By Jake Edge
November 7, 2007
An interesting look at the arguments
made by the US Government in a email privacy case serve as yet another
reminder that email is not private. For both technical and, now,
potentially legal reasons, email that you send is not protected from prying
eyes. Even for jurisdictions that have a bit more regard for privacy than
the US does, the cleartext nature of email communication should be enough
incentive to use encryption, at least on sensitive emails. But, even among
highly technical users, email encryption is quite rare.
In the article, attorney Mark Rasch describes what privacy is, from a
constitutional standpoint, as well as the test the US Supreme Court used to
determine privacy rights. "Constitutional privacy" simply governs whether
the government is required to get a warrant before using a particular
piece of evidence against a defendant, which is a bit different than the
usual definition. In the current case, the government seeks to introduce
email that it gathered without a warrant – its claim is that none is
required.
The case that essentially created privacy rights in the US was a 1963 case
involving payphone privacy and the Supreme Court decided on a two question
test to determine whether there was a privacy right or not. Those questions
boil down to whether the person believed what they were doing was private and
whether society as a whole would agree. In the current case, the government
is arguing that because the terms of service (TOS) of an ISP allow the ISP to
monitor email, anyone using that service has no reasonable expectation of
privacy. Thus, a subpoena, rather than a warrant, is all that is required to
use the defendant's email against him.
A subpoena is much easier to get, with much less specificity about what
kind of evidence is being sought. A prosecutor could subpoena someone's
entire stored email archive from an ISP, but a warrant would need to
indicate what kind of evidence, for which alleged crimes, was being
sought. Email that was evidence of a different crime would not be
admissible. At least in theory.
This would appear to be an end run around the Electronic Communications Privacy
Act (ECPA), which was passed to specifically protect electronic
communications in the same way that telephone calls are protected.
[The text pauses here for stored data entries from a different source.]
/-- A cell of a fencing module ends: the fence clock is its slot boundary (R165, R378). -/
def State.fenceCell (s : State) (c : Nat) : State :=
  let x := s.cell c
  match x.phase with
  | .free => s
  | .accepted => (s.abortFrom c 0).freeCell c
  | _ =>
    let s1 := (s.setCell c { x with phase := .draining, endAt := s.now, forced := true }).abortFrom c 0
    let s2 : State := if x.phase = .draining then s1 else s1.cellInd c x.desc 3 (s.sfnAt s.now)
    (s2.updCell c (fun y => { y with ended := true, slots := [] })).dropFrames c (dPort x.desc)

/-- Causes of a fence (R391): 0 VERDICT received, 1 module fault, 2 quorum loss, 3 LEAVE. -/
def State.selfFence (s : State) (cause : Nat) : State :=
  if s.lv.state = .fenced then s else
  let s0 := if s.lv.state = .member then s.lvToMembers (.verdict s.myPos (w32 s.lv.epoch)) else s
  let s1 : State := s0.setLv { s0.lv with state := .fenced, cut := true, cause := cause, admits := [], entry := none, entries := [], digests := [], mine := [], accused := [], rounds := 0, match_ := 0 }
  let s1 : State := { s1 with bist := { s1.bist with logicOk := 0, memOk := 0 } }
  let s2 : State := foldS ((4096 :: s1.insts.map (·.1)) ++ s1.fabric.streams.map (·.1)).eraseDups (fun k t => t.fenceStream (spaceOf k)) s1
  let s3 : State := { s2 with fabric := { s2.fabric with gather := [] } }
  let s4 : State := foldS (s3.cells.map (·.1)) (fun c t => t.fenceCell c) s3
  -- a running step ends first (R378)
  let s5 : State := foldS ((s4.ctxs.filter (fun p => p.2.state ≠ .free && p.2.state ≠ .run)).map (·.1)) (fun k t => t.endCtx k (some .fencedOut)) s4
  let s6 : State := { s5 with mirrors := s5.mirrors.map (fun (p : Nat × MirrorEntry) =>
    if !p.2.role && (p.2.state = .wait || p.2.state = .armed) then (p.1, { p.2 with state := .failed }) else p) }
  (foldS (s6.insts.filter (fun p => p.2.phase = .active)) (fun p t => t.notice p.1 0x29 .fencedOut [w32 cause, w32 t.lv.epoch, 0, 0]) s6).lvEvents

/-- A module fault (R371). -/
def State.moduleFault (s : State) : State := s.selfFence 1

/-- MODULE_FAULT: an error of the package links, the coherence protocol, the time base or the power stage of a running module; an armed PKG_LINK injection is used up by the error that it makes (R500). -/
def execModuleFault (s : State) : Ans :=
  let s1 := match s.bist.inj.find 7 with | some j => (s.useInj 7 j.target).2 | none => s
  .next (if s.running then s1.moduleFault else s)

/-- LEAVE (R377). -/
def hostLeave (s : State) : Ans := .next (if s.lv.state = .member then s.selfFence 3 else s)

/-- QUORUM_LOSS (R372, R377). -/
def execQuorumLoss (s : State) : Ans :=
  let l := s.lv
  let w := 1000 * (s.lvTmiss - s.lvPeriod)
  let near := (l.members.filter (fun j => j ≠ s.myPos && s.now < l.heard.get 0 j + w)).length + 1
  .next (if l.state = .member && 3 ≤ l.n && 2 * near ≤ l.n then s.selfFence 2 else s)

/-! Messages (R374, R375). -/

/-- A message that a module takes: its sender is no snag and its epoch no older (R374). -/
def LvSt.hears (l : LvSt) (from_ : Nat) (epoch : Word) : Bool := l.posState from_ ≠ .snag && l.epoch ≤ epoch.toNat

/-- HEARTBEAT (R374, R375, R389): an accusation of the sender is withdrawn. -/
def execHeartbeat (h : Heartbeat) (s : State) : Ans :=
  let l := s.lv
  let live : Bool := l.state = .member || l.state = .joining || l.state = .shadow
  if !live || !l.hears h.pos h.epoch then .next s
  else
    let l1 := { l with heard := l.heard.set h.pos s.now,
                       digests := if l.state = .shadow then (h.pos, h.round, h.digest) :: l.digests.filter (fun d => !(d.1 = h.pos && d.2.1 = h.round)) else l.digests }
    if l.state = .member && l.mine.contains h.pos then
      .next ((s.setLv { l1 with mine := l.mine.filter (· ≠ h.pos), accused := l.accused.filter (fun p => !(p.1 = h.pos && p.2 = s.myPos)) }).lvToMembers
        (.clear h.pos (w32 l.epoch)))
    else .next (s.setLv l1)

/-- PEER_ABSENT: no heartbeat for TMISS (R373, R374). -/
def execPeerAbsent (x : Fin 256) (s : State) : Ans :=
  let l := s.lv
  if l.state = .member && x.val ≠ s.myPos && l.posState x.val = .member && l.heard.get 0 x.val + 1000 * s.lvTmiss ≤ s.now && !l.mine.contains x.val then
    .next (State.verdicts 256 ((s.setLv { l with mine := x.val :: l.mine, accused := (x.val, s.myPos) :: l.accused }).lvToMembers (.accuse x.val (w32 l.epoch))))
  else .next s

/-- ACCUSE (R375): of its own position a module holds none; it learns of a verdict from VERDICT (R372, R377). -/
def execAccuse (x from_ : Fin 256) (epoch : Word) (s : State) : Ans :=
  let l := s.lv
  if l.state = .member && x.val ≠ s.myPos && l.hears from_.val epoch && l.posState from_.val = .member && !l.accused.contains (x.val, from_.val) then
    .next (State.verdicts 256 (s.setLv { l with accused := (x.val, from_.val) :: l.accused }))
  else .next s

/-- CLEAR (R375). -/
def execClear (x from_ : Fin 256) (epoch : Word) (s : State) : Ans :=
  let l := s.lv
  if l.state = .member && l.hears from_.val epoch then .next (s.setLv { l with accused := l.accused.filter (fun p => !(p.1 = x.val && p.2 = from_.val)) })
  else .next s

/-- VERDICT from a module of the group (R375, R377, R389). -/
def execVerdict (x from_ : Fin 256) (epoch : Word) (s : State) : Ans :=
  let l := s.lv
  if s.replayed 3 then .next s.liveDrop
  else if !l.hears from_.val epoch then .next s
  else if l.state = .member && x.val = s.myPos then .next (s.selfFence 0)
  else if (l.state = .member || l.state = .shadow) && epoch.toNat = l.epoch && l.posState x.val ≠ .snag then .next (State.verdicts 256 (s.adopt x.val))
  else .next s

/-- VERDICT_FORWARD: module x is a snag (R347, R376, R379); of the copies that the members send, the first counts. A fenced module takes nothing over (R384). -/
def execVerdictForward (x : Forward) (s : State) : Ans :=
  .next (if x.module_.val = s.modId || s.lv.heardOf x.module_.val x.epoch.toNat then s else
    let t := s.peerSnag x.module_.val x.epoch.toNat
    if t.lv.cut then t else t.mirrorVerdict x.module_.val)

/-! Membership (R388 to R390). -/

/-- CKX_LV_CTRL.FOUND (R392): nothing but re-admission clears FENCED (R378, R385). -/
def hostFound (s : State) : Ans :=
  if s.lv.state = .none then
    .next (s.setLv { LvSt.reset with state := .member, cause := s.lv.cause, posn := [(s.myPos, .member)], revoke := s.lv.revoke }).lvEvents
  else .next s

/-- BIST has passed since the module last fenced itself or was reset (R388). -/
def State.bistPassed (s : State) : Bool := s.bist.logicOk = 63 && s.bist.memOk = 63

/-- CKX_LV_CTRL.JOIN (R374, R388): the first JOIN leaves at once; an ignored one is counted. -/
def hostJoin (s : State) : Ans :=
  if (s.lv.state = .none || s.lv.state = .fenced) && s.bistPassed && s.cells.all (fun p => p.2.phase = CellPhase.free) then
    .next ((s.setLv { s.lv with state := .joining, rounds := 0, match_ := 0, admits := [], entry := none, entries := [], digests := [] }).lvEvents.lvToAll (.join s.myPos false s.bistPassed))
  else .next (s.bump pgLv 0 1)

/-- A configured position asks for entry: its state and the round at which it enters, as members and a SHADOW module keep them (R388, R389). -/
def LvSt.joins (l : LvSt) (x r : Nat) (shadow : Bool) : LvSt :=
  let direct := l.n ≤ 64
  let enters := direct || (shadow && l.posState x = .shadow)
  { l with posn := l.posn.set x (if direct then .joining else .shadow),
           entries := if enters && !l.entries.any (fun p => p.1 = x) then l.entries ++ [(x, r + 2)] else l.entries }

/-- JOIN_MESSAGE: position x, which is configured (R372), asks for entry (R388, R389): a member answers with ADMIT, a SHADOW module follows in its own table. A SHADOW module that has matched asks again. -/
def execJoinMessage (x : Fin 256) (shadow bistOk : Bool) (s : State) : Ans :=
  let l := s.lv
  if (l.state ≠ .member && l.state ≠ .shadow) || !bistOk || x.val = s.myPos || l.posState x.val = .member || !s.configured.contains x.val then .next s
  else
    let r := s.lvRound
    let t := s.setLv (l.joins x.val r shadow)
    let reply : AdmitMsg := { pos := s.myPos, epoch := w32 l.epoch, round := r, table := l.table }
    .next (if l.state = .member then t.lvSend (s.modAt x.val) (.admitMsg reply) else t)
The
current administration's assault on telephone privacy notwithstanding, ECPA
clearly extends the wiretapping laws and warrant requirements into the
realm of internet communications. A regulation
passed by Congress can add additional privacy safeguards, beyond what the
Supreme Court decided, as long as the safeguards are not unconstitutional
themselves. How the Justice Department intends to circumvent ECPA is not
clear, but hopefully the defendant's lawyers and the judge won't ignore it
as well as the Justice Department has. A decision in the case is still
pending.
Perhaps the most chilling portion of the government's argument is that it
didn't even need a subpoena; that the email could be introduced as evidence
no matter how it was acquired. Their argument once again rests on
the TOS that folks agree to with their email providers (ISPs or on-line
services like GMail), which, because it gives the provider the right to
look at the email, makes email inherently non-private. So the government
can collect it in secret rooms at AT&T and use it as they see fit. That's
not quite how they put it in their arguments, but that is the upshot.
With luck, the courts will see things just a tad differently, especially in
light of ECPA. This will hopefully leave us with only the technical side of
email privacy to deal with. For that, there are plenty of tools available,
they just don't seem to see much use.
Most modern mail user agents have some kind of encryption capability,
usually in the form of an OpenPGP (RFC 2440)
compliant message handler. This open encryption standard has been around
for a long time, is well-supported, and not too terribly difficult to use.
So why do the vast majority of emails go out unencrypted?
There are a number of reasons, probably. For one thing, the vast majority
of email is spam these days; encryption probably lessens their impact,
though it may help them avoid spam filters in the future. Of the rest,
most of what is sent as email probably doesn't seem to require much in the
way of privacy. Some of it is going to public mailing lists, others are
reminding the spouse to get milk on the way home, and the rest is one of
several bad jokes that have now been forwarded enough times that the
indentation level puts the actual text on a monitor next door. But, seriously, it is
only a small subset of email that needs encryption.
Even that small subset is probably not encrypted, at least in the author's
experience. Certainly the Tor
eavesdropping exercise indicated that even governments tend not to use
encryption for at least some of their diplomatic traffic. It almost
certainly comes down to convenience; dealing with keys, key exchanges, and
key management is more trouble than it is worth. Unfortunately, there is
no silver bullet solution to that problem; in order to have good
encryption, you must have good keys.
Encrypted email should be fairly private, but it is certainly not
bulletproof. Because it is so rarely used today, sending encrypted email
might attract unwanted attention from entities monitoring internet
traffic. But, as long as both parties maintain the secrecy of their keys,
possibly under the threat of imprisonment for contempt of court, there is
no known method for decrypting the message in a reasonable timeframe
(key-length and cipher-strength dependent, of course). If we really want
privacy for our emails, encryption is the right path.